So it’s been a while, hasn’t it?
I could sit here and delineate the days for you – days spent discussing white privilege and racism, the details of packing and moving and getting paid for the next two years, personality tests and discussing how to work with people who function differently than ourselves, nights spent sleeping, playing cards, swapping entertaining stories, and (last night) and excursion to a Greenwich Village piano bar where the waitress told us “if you can’t afford to drink here, you might as well buy a six-pack and go home.”
But that would easily get dull and trivial, especially since I’ve barely begun processing the information for myself, so I’m far from a point where my thoughts could be shared concisely or effectively.
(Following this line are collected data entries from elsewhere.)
-- ==== Sys2Proof/Machine/Dispatcher.lean ====
section
/-! DEFINITION. Launches (12_scheduling.md R292-R301; 02_execution_model.md R29-R35, R55, R58; 11_memory_instructions.md R289): queues,
records, placement, room, residency, retirement and pre-emption for priority. -/

namespace Sys2Proof.Machine

open Host (Outcome)

/-! ### Launch records (R294) -/

/-- A field of n bits of a record. -/
def lfield (r : BitVec 1024) (lo n : Nat) : Nat := (r.extractLsb' lo n).toNat
/-- CODE. -/
def lCode (r : BitVec 1024) : Nat := lfield r 0 64
/-- BSIZE. -/
def lBsize (r : BitVec 1024) : Nat := lfield r 64 11
/-- REGS. -/
def lRegs (r : BitVec 1024) : Nat := lfield r 80 9
/-- SCR. -/
def lScr (r : BitVec 1024) : Nat := lfield r 96 21
/-- ACC. -/
def lAcc (r : BitVec 1024) : Nat := lfield r 120 7
/-- KIND of a loop-table entry (R29): 0 unused, 1 T, 2 C, 3 D. -/
def lKind (r : BitVec 1024) (i : Nat) : Nat := lfield r (128 + 32 * i + 24) 2
/-- COUNT of a loop-table entry. -/
def lCount (r : BitVec 1024) (i : Nat) : Nat := lfield r (128 + 32 * i) 24
/-- WADDRw. -/
def lWaddr (r : BitVec 1024) (w : Nat) : Nat := lfield r (256 + 128 * w) 64
/-- WVALw. -/
def lWval (r : BitVec 1024) (w : Nat) : Nat := lfield r (320 + 128 * w) 64
/-- DONEi. -/
def lDone (r : BitVec 1024) (i : Nat) : Nat := lfield r (768 + 64 * i) 64
/-- PRIO. -/
def lPrio (r : BitVec 1024) : Nat := lfield r 896 2
/-- CTX: 0 none, 1 primary, 2 secondary, 3 either. -/
def lCtx (r : BitVec 1024) : Nat := lfield r 898 2
/-- ROLE. -/
def lRole (r : BitVec 1024) : Nat := lfield r 900 2
/-- COSCHED. -/
def lCosched (r : BitVec 1024) : Bool := r.getLsbD 902
/-- TAG. -/
def lTag (r : BitVec 1024) : Nat := lfield r 912 16
/-- PMAP. -/
def lPmap (r : BitVec 1024) : Nat := lfield r 960 64

/-- The number of indices of level i: 1 for an unused level (R30). -/
def lDim (r : BitVec 1024) (i : Nat) : Nat := if lKind r i = 0 then 1 else lCount r i
/-- The blocks of a launch (R30). -/
def lTotal (r : BitVec 1024) : Nat := lDim r 0 * lDim r 1 * lDim r 2 * lDim r 3
/-- Indices that one step of level i spans in the linear index, level 0 varying fastest (R299). -/
def lSpan (r : BitVec 1024) (i : Nat) : Nat := (List.range i).foldl (fun n k => n * lDim r k) 1
/-- The index of a block at level i (R30). -/
def lIndex (r : BitVec 1024) (lin i : Nat) : Nat := lin / lSpan r i % lDim r i
/-- The index that the levels of a kind combine into, the lowest-numbered level varying fastest (R31, R32). -/
def lJoin (r : BitVec 1024) (kind lin : Nat) : Nat :=
  ((List.range 4).foldl (fun (acc : Nat × Nat) i =>
    if lKind r i = kind then (acc.1 + acc.2 * lIndex r lin i, acc.2 * lDim r i) else acc) (0, 1)).1
/-- The number of indices of a kind. -/
def lSize (r : BitVec 1024) (kind : Nat) : Nat :=
  (List.range 4).foldl (fun n i => if lKind r i = kind then n * lDim r i else n) 1
/-- The predecessor of a block in its temporal run (R31): the one whose temporal index is one less. -/
def lPrev (r : BitVec 1024) (lin : Nat) : Option Nat :=
  if lJoin r 1 lin = 0 then none
  else
    let t := lJoin r 1 lin - 1
    some ((List.range 4).foldl (fun (acc : Nat × Nat) i =>
      if lKind r i = 1 then (acc.1 + t / acc.2 % lDim r i * lSpan r i, acc.2 * lDim r i)
      else (acc.1 + lIndex r lin i * lSpan r i, acc.2)) (0, 1)).1

/-- An address field of a record is out of range (R294, R295). -/
def badAddr (a al : Nat) : Bool := 2 ^ 56 ≤ a || a % al != 0
/-- A record that the dispatcher rejects with ARG whatever the memory and the partition hold (R295, R29, R33). -/
def badRecord (r : BitVec 1024) : Bool :=
  lfield r 75 5 != 0 || lfield r 89 7 != 0 || lfield r 117 3 != 0 || lfield r 127 1 != 0 || lfield r 903 9 != 0 || lfield r 928 32 != 0 ||
  badAddr (lCode r) 8 || lBsize r < 16 || 1024 < lBsize r || lBsize r % 16 != 0 || lRegs r == 0 || 256 < lRegs r ||
  1048576 < lScr r || 64 < lAcc r || 1 < lRole r ||
  (List.range 4).any (fun i => lfield r (128 + 32 * i + 26) 6 != 0 || (lKind r i != 0 && lCount r i == 0) ||
    badAddr (lWaddr r i) 8 || (lCosched r && lKind r i == 1 && 1 < lCount r i)) ||
  2 ^ 32 < lTotal r || badAddr (lDone r 0) 8 || badAddr (lDone r 1) 8 || badAddr (lPmap r) 512 ||
  (lRole r == 1 && (lCtx r != 0 || lAcc r != 0 || lTag r == 0))

/-! ### Placement (R32, R296) -/

/-- A core belongs to a context's partition (R318). -/
def State.inPart (s : State) (slot core : Nat) : Bool := (s.core core).part.toNat == (s.ctx slot).part.toNat
/-- The default placement map of a context, as a table (R296): die bytes 0 to 3, and the partition's cores in ascending order. -/
def State.defaultMap (s : State) (slot : Nat) : List Byte :=
  ((List.range 128).map fun i => BitVec.ofNat 8 (if i < 4 then i else 0)) ++
  (List.range 4).flatMap fun d =>
    let l := (List.range 96).filter fun k => s.inPart slot (96 * d + k)
    (l ++ List.replicate (96 - l.length) 0xFF).map (BitVec.ofNat 8)
/-- The cores that a table lists for a die (R296). -/
def mapCores (m : List Byte) (d : Nat) : List Nat := (((m.drop (128 + 96 * d)).take 96).map (·.toNat)).takeWhile (· != 0xFF)
/-- The die to which a table sends a die index. -/
def mapDie (m : List Byte) (i : Nat) : Nat := (m.getD (i % 4) 0#8).toNat
/-- A table that breaks R296 for a launch. -/
def State.badMap (s : State) (slot : Nat) (r : BitVec 1024) (m : List Byte) : Bool :=
  ((List.range 4).any fun i => 3 < mapDie m i) ||
  ((List.range 4).any fun d =>
    let l := mapCores m d
    l.dedup.length != l.length || l.any fun k => 95 < k || !s.inPart slot (96 * d + k)) ||
  ((List.range (Nat.min 4 (lSize r 3))).any fun i => mapCores m (mapDie m i) == [])
/-- The device-wide core to which a table sends a block (R32). -/
def mapCore (r : BitVec 1024) (m : List Byte) (lin : Nat) : Nat :=
  let d := mapDie m (lJoin r 3 lin)
  let l := mapCores m d
  96 * d + l.getD (lJoin r 2 lin % l.length) 0
/-- The core of a launch's block. -/
def Launch.core (l : Launch) (lin : Nat) : Nat := mapCore l.record (l.pmap.getD []) lin

/-! ### Room on a core (R17, R34, R152, R244) -/

/-- What a block asks of a core: threads, registers, scratchpad bytes, tiles and the CTX field. -/
structure Need where
  bsize : Nat
  regs : Nat
  scr : Nat
  acc : Nat
  ctx : Nat
  deriving DecidableEq, Repr
/-- What a record's blocks ask. -/
def lNeed (r : BitVec 1024) : Need := { bsize := lBsize r, regs := lRegs r, scr := lScr r, acc := lAcc r, ctx := lCtx r }

/-- What is taken of a core: registers and thread slots of a lane of each lane cluster, scratchpad ranges, tiles, contexts, owner slots. -/
structure Room where
  regs : List Nat
  slots : List Nat
  scr : List (Nat × Nat)
  acc : Nat
  ctxs : List Nat
  owners : List Nat
  deriving DecidableEq, Repr
/-- An empty core. -/
def Room.empty : Room := { regs := List.replicate 8 0, slots := List.replicate 8 0, scr := [], acc := 0, ctxs := [], owners := [] }
/-- Barges that a block of `n` barges at base lane cluster `e` has on lane cluster `c` (R33). -/
def bargesAt (e n c : Nat) : Nat := ((List.range n).filter fun k => (e + k) % 8 == c).length
/-- A block at a base lane cluster meets R17. -/
def Room.lanesFit (o : Room) (n : Need) (e : Nat) : Bool :=
  (List.range 8).all fun c =>
    let k := bargesAt e (n.bsize / 16) c
    k == 0 || (o.regs.getD c 0 + k * n.regs ≤ 1024 && o.slots.getD c 0 + k ≤ 8)
/-- The lowest scratchpad offset at which an allocation fits (R152); 0 for none. -/
def Room.scratch (o : Room) (bytes : Nat) : Option Nat :=
  let size := (bytes + 1023) / 1024 * 1024
  if size = 0 then some 0
  else ((List.range 1024).map (1024 * ·)).find? fun a => a + size ≤ 1048576 && !o.scr.any fun x => x.1 < a + size && a < x.1 + x.2
/-- The context that a CTX field is given (R34). -/
def Room.context (o : Room) (ctx : Nat) : Option (Option Nat) :=
  let isFree (c : Nat) : Bool := !o.ctxs.contains c
  match ctx with
  | 0 => some none
  | 1 => if isFree 0 then some (some 0) else none
  | 2 => if isFree 1 then some (some 1) else none
  | _ => if isFree 0 then some (some 0) else if isFree 1 then some (some 1) else none
/-- What a block is given: base lane cluster, scratchpad offset, context, owner slot. -/
structure Spot where
  lc : Nat
  scr : Nat
  cx : Option Nat
  owner : Nat
  deriving DecidableEq, Repr
/-- Where a block that becomes resident for the first time fits (R17, R33, R34). -/
def Room.spot (o : Room) (n : Need) : Option Spot :=
  match (List.range 8).find? (o.lanesFit n), o.scratch n.scr, o.context n.ctx, (List.range 64).find? fun k => !o.owners.contains k with
  | some e, some a, some c, some k => if o.acc + n.acc ≤ 64 then some { lc := e, scr := a, cx := c, owner := k } else none
  | _, _, _, _ => none
/-- A pre-empted block fits again at its base lane cluster (R55): the context it takes. -/
def Room.again (o : Room) (n : Need) (e : Nat) : Option (Option Nat) :=
  if o.lanesFit n e && o.acc + n.acc ≤ 64 then o.context n.ctx else none
/-- A core with the lanes, tiles and context of a block taken. -/
def Room.takeLanes (o : Room) (n : Need) (e : Nat) (cx : Option Nat) : Room :=
  { o with
    regs := o.regs.zipIdx.map fun x => x.1 + bargesAt e (n.bsize / 16) x.2 * n.regs
    slots := o.slots.zipIdx.map fun x => x.1 + bargesAt e (n.bsize / 16) x.2
    acc := o.acc + n.acc, ctxs := o.ctxs ++ cx.toList }
/-- A core with the scratchpad and the owner slot of a block taken, which it keeps across pre-emption (R376). -/
def Room.takeKept (o : Room) (off len owner : Nat) : Room :=
  { o with scr := if len = 0 then o.scr else o.scr ++ [(off, len)], owners := o.owners ++ [owner] }
/-- A core with a new block on it. -/
def Room.take (o : Room) (n : Need) (sp : Spot) : Room :=
  (o.takeLanes n sp.lc sp.cx).takeKept sp.scr ((n.scr + 1023) / 1024 * 1024) sp.owner

/-- What a block took at its residency. -/
def Block.need (b : Block) (ctx : Nat) : Need := { bsize := b.bsize, regs := b.nregs, scr := b.scrLen, acc := b.accTiles, ctx }
/-- What is taken of a core, but for blocks in `gone`, of which only what survives pre-emption is (R376). -/
def State.room (s : State) (core : Nat) (gone : List Nat) : Room :=
  s.blocks.foldl (fun (o : Room) e =>
    match e.2 with
    | none => o
    | some b =>
      if b.core ≠ core then o
      else
        let k := o.takeKept b.scrOff b.scrLen (ownerSlot b.owner)
        if b.saved || gone.contains e.1 then k else k.takeLanes (b.need 0) b.lc b.cx) Room.empty

/-- Blocks placed one after another on an empty core (R300). -/
def Room.holds (o : Room) (n : Need) : Nat → Bool
  | 0 => true
  | k + 1 => match o.spot n with | none => false | some sp => Room.holds (o.take n sp) n k
/-- A COSCHED launch fits its cores when they are empty (R300). -/
def coschedFits (r : BitVec 1024) (m : List Byte) : Bool :=
  let cores := (List.range (lTotal r)).map (mapCore r m)
  cores.dedup.all fun c => Room.empty.holds (lNeed r) (cores.filter (· == c)).length

/-! ### Accesses of the dispatcher (R320) -/

/-- The dispatcher acting for a queue of a context: user privilege, and no core's caches (R320). Its agents are the acceptance of records
(0), the reads of launch l's wait conditions (2 l + 1), and the increments at the retirement of block b (2 b + 2). -/
def dispatchParty (slot q : Nat) (who : Nat := 0) : Party := { core := 384, slot, blk := 2 ^ 40 + q, sys := false, who }
/-- A launch accepted. -/
def State.launch (s : State) (l : Nat) : Option Launch := Tbl.get none s.launches l
/-- A launch changed. -/
def State.modLaunch (s : State) (l : Nat) (f : Launch → Launch) : State :=
  match s.launch l with
  | none => s
  | some x => { s with launches := Tbl.put none s.launches l (some (f x)) }
/-- A launch's entry removed. -/
def State.dropLaunch (s : State) (l : Nat) : State := { s with launches := Tbl.erase s.launches l }
/-- A launch queue. -/
def State.queue (s : State) (q : Nat) : Queue := Tbl.get Queue.reset s.queues q
/-- A launch queue changed. -/
def State.modQueue (s : State) (q : Nat) (f : Queue → Queue) : State := { s with queues := Tbl.put Queue.reset s.queues q (f (s.queue q)) }
/-- The loaded context slot with an ASID (R317). -/
def State.slotOf (s : State) (asid : BitVec 16) : Option Nat := (List.range 64).find? fun n => (s.ctx n).loaded && (s.ctx n).asid == asid
/-- The record of a rejection (R295, R367, R368): KIND 3, the queue and the record index. -/
def rejectRec (asid : BitVec 16) (q : Nat) (j : W32) (c : Code) (cause va pa : Nat) : BitVec 512 :=
  ({ code := c.num, kind := 3, num := cause, asid := asid.toNat, va, detail := q, aux := j.toNat, pa } : Rec).bits

/-- One wait condition read (R297): whether it holds, with the state the read leaves. -/
def State.readWait (s : State) (p : Party) (r : BitVec 1024) (w : Nat) : Except Stop (Bool × State) :=
  if lWaddr r w = 0 then .ok (true, s)
  else
    match s.virtRead p (lWaddr r w) 8 with
    | .error e => .error e
    | .ok (l, s1) => .ok (lWval r w ≤ leNat l, s1)
/-- The wait conditions of a launch read (R297). It is released when all of them hold; a read that faults rejects it (R320). -/
def State.poll (s : State) (l : Nat) : State :=
  match s.launch l with
  | none => s
  | some x =>
    if x.released || (s.ctx x.slot).killing then s
    else
      let p := dispatchParty x.slot x.queue (2 * l + 1)
      let asid := (s.ctx x.slot).asid
      match foldStop (fun (acc : Bool × State) w =>
          (acc.2.readWait p x.record w).map fun y => (acc.1 && y.1, y.2)) (true, s) (List.range 4) with
      | .error (.fault c n va pa d) => (((s.found (.fault c n va pa d)).dropLaunch l).unpark p).post (rejectRec asid x.queue x.idx c n va pa)
      | .error e => s.holdOn e p { asid := asid.toNat, detail := x.queue, aux := x.idx.toNat }
      | .ok (true, s1) => (s1.unpark p).modLaunch l fun x => { x with released := true, since := s.clock }
      | .ok (false, s1) => s1.unpark p
/-- Every accepted launch polled (R297). -/
def State.pollAll (s : State) : State := (s.launches.map Prod.fst).foldl State.poll s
So instead, something small.
On Friday, Abby, Michael, and I ate lunch at a little deli in the Village called 6 and 12…I grabbed their sandwich menu as a kitchen resource, because everything on the menu looked amazing. On the way back, we got a little lost (but, unlike my common Cincinnati experience, managed to avoid the ghetto). What seemed to be inconvenient became a blessing as we stumbled upon a chain-link fence covered in ceramic tiles. Each tile was decorated as a personal memorial to (or political comment on) 9/11. Now, while I have no desire to visit Ground Zero, it was a rather profound experience to be in the city where the event occured, surrounded by people who needed no real reminder of it, looking at a memorial to the friends and loved ones of the people whizzing by us at this busy intersection.